What you have to do:
Would you output the entries below only from the line containing "unfold correctBlock" through the line containing "some out =>", exactly as they stand and with both ends included?

Exercise material:
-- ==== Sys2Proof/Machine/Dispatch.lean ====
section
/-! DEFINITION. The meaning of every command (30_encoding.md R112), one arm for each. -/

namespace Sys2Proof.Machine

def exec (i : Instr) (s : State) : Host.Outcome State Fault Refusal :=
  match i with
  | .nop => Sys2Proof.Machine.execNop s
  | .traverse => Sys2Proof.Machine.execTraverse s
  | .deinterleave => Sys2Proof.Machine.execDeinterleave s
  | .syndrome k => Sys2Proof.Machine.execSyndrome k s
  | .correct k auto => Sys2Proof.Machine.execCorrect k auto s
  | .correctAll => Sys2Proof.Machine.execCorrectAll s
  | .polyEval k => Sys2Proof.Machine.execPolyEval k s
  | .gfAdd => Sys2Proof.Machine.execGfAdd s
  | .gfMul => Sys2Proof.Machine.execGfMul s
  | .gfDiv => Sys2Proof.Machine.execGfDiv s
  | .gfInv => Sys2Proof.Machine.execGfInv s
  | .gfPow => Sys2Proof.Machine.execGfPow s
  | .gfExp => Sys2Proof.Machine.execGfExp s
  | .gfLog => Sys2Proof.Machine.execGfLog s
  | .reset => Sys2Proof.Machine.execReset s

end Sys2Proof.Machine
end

==

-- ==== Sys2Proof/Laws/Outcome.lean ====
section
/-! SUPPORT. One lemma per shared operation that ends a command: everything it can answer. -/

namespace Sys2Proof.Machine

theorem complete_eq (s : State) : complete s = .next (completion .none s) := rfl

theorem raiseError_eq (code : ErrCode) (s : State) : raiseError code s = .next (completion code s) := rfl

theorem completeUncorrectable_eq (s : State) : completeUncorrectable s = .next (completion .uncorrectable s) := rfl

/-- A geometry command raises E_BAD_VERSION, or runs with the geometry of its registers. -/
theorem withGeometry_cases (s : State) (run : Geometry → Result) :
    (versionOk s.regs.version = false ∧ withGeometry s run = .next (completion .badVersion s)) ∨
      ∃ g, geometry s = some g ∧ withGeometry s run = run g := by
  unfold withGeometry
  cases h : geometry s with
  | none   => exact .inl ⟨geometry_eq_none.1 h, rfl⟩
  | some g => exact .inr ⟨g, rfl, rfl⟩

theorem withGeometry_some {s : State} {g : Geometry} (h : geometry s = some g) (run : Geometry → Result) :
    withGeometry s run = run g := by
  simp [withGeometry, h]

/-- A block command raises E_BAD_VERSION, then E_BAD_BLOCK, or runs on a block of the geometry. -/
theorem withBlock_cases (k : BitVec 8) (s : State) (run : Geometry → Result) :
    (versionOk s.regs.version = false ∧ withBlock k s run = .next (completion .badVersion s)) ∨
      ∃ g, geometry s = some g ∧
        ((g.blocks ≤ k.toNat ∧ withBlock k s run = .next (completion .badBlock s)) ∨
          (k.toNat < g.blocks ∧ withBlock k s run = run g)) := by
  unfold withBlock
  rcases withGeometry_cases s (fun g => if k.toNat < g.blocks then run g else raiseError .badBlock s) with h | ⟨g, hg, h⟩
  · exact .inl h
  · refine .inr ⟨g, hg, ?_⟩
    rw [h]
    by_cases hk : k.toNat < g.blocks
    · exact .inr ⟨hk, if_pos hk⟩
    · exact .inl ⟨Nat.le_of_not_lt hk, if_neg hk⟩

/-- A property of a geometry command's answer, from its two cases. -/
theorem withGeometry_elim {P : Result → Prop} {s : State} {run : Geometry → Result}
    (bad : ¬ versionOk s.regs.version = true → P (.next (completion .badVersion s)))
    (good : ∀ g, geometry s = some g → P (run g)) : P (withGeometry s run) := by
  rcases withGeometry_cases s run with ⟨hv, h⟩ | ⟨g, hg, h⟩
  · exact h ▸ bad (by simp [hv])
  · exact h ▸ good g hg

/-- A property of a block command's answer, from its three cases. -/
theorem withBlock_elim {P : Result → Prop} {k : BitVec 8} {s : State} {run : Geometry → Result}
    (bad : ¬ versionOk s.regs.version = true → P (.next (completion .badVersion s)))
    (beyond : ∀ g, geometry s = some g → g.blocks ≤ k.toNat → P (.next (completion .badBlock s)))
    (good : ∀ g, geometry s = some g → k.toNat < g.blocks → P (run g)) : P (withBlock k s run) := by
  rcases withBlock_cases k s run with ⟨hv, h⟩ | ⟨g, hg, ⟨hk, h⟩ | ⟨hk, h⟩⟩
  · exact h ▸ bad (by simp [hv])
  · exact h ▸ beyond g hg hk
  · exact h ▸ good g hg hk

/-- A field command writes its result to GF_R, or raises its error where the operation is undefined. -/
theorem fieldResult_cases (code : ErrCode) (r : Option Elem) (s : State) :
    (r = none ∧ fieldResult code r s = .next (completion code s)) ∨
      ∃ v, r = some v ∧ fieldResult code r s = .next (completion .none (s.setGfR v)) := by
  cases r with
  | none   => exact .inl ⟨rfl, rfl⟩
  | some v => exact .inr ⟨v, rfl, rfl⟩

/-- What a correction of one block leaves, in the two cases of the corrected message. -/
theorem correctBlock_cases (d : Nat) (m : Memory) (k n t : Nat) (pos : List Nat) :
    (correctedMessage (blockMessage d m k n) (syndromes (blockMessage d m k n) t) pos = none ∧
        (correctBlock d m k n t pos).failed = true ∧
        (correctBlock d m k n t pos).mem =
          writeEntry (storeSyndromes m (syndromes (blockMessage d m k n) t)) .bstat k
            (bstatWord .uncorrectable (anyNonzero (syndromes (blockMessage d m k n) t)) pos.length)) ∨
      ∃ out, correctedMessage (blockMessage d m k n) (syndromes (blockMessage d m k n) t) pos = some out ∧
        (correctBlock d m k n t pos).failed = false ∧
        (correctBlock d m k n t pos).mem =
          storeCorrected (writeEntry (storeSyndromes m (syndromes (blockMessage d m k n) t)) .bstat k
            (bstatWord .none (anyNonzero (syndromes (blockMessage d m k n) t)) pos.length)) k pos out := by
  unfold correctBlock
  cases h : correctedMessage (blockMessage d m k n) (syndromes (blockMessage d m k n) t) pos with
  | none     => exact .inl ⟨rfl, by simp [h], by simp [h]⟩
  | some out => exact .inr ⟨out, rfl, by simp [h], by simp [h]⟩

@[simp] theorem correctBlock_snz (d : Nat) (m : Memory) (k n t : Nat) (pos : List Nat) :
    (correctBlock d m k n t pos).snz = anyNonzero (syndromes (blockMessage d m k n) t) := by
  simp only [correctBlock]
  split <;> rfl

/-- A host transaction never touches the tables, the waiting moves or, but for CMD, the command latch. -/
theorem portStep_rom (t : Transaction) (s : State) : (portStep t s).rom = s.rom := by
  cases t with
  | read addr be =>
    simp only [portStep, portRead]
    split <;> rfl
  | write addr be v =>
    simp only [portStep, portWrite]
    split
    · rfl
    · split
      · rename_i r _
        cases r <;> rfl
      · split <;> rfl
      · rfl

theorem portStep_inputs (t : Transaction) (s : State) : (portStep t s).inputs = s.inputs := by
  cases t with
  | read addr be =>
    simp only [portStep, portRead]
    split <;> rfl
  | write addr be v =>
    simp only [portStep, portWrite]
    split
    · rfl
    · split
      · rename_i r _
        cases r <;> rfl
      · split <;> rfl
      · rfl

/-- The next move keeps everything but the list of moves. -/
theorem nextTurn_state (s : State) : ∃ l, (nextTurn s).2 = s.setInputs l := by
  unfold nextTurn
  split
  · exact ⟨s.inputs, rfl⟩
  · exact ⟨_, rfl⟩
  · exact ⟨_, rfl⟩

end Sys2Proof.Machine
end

Response to the exercise:
  unfold correctBlock
  cases h : correctedMessage (blockMessage d m k n) (syndromes (blockMessage d m k n) t) pos with
  | none     => exact .inl ⟨rfl, by simp [h], by simp [h]⟩
  | some out => exact .inr ⟨out, rfl, by simp [h], by simp [h]⟩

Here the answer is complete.